> WHAT THE TASK REQUIRES:
When a line below contains the string "Machine", show that line.

> DATA PROVIDED:
-- ==== Sys2Proof/Machine/Cycle.lean ====
section
/-! DEFINITION. The parts of a cycle around the execute phase: fetch and increment, and going on with a held instruction
(`40_cycle.md`). -/

namespace Sys2Proof.Machine

open Sys2Proof

/-- Fetch and increment (`40_cycle.md` rules R101, R102): the word at PC, read with `MemRead`, and the state with PC + 1
modulo 65,536; `none` when the fetch waits for a character. -/
def State.fetch (s : State) : Option (Word × State) :=
  match s.memRead s.pc with
  | some (ir, s') => some (ir, s'.setPc (s'.pc + 1#16))
  | none => none

/-- Go on with an instruction in progress (`40_cycle.md` rule R104): issue its waiting operation again. It is held again,
in the same way, when there is still no character. -/
def State.resume (s : State) (h : Held) : State :=
  match h with
  | .load dr ea => (s.setHeld none).load dr ea
  | .loadIndirect dr pa => (s.setHeld none).loadIndirect dr pa
  | .storeIndirect sr pa => (s.setHeld none).storeIndirect sr pa
  | .getc => (s.setHeld none).getc
  | .inEcho => (s.setHeld none).inEcho
  | .puts p => (s.setHeld none).puts p
  | .putsp p => (s.setHeld none).putsp p

/-- The address the next instruction is fetched from, but an ordinary one: a word placed behind a keyboard register is
never fetched (`10_state.md` rule R26). -/
def State.fetchAddr (s : State) : Word :=
  if s.pc = Config.kbsrAddr ∨ s.pc = Config.kbdrAddr then Config.pcStart else s.pc

end Sys2Proof.Machine
end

> REPLY:
-- ==== Sys2Proof/Machine/Cycle.lean ====
namespace Sys2Proof.Machine
end Sys2Proof.Machine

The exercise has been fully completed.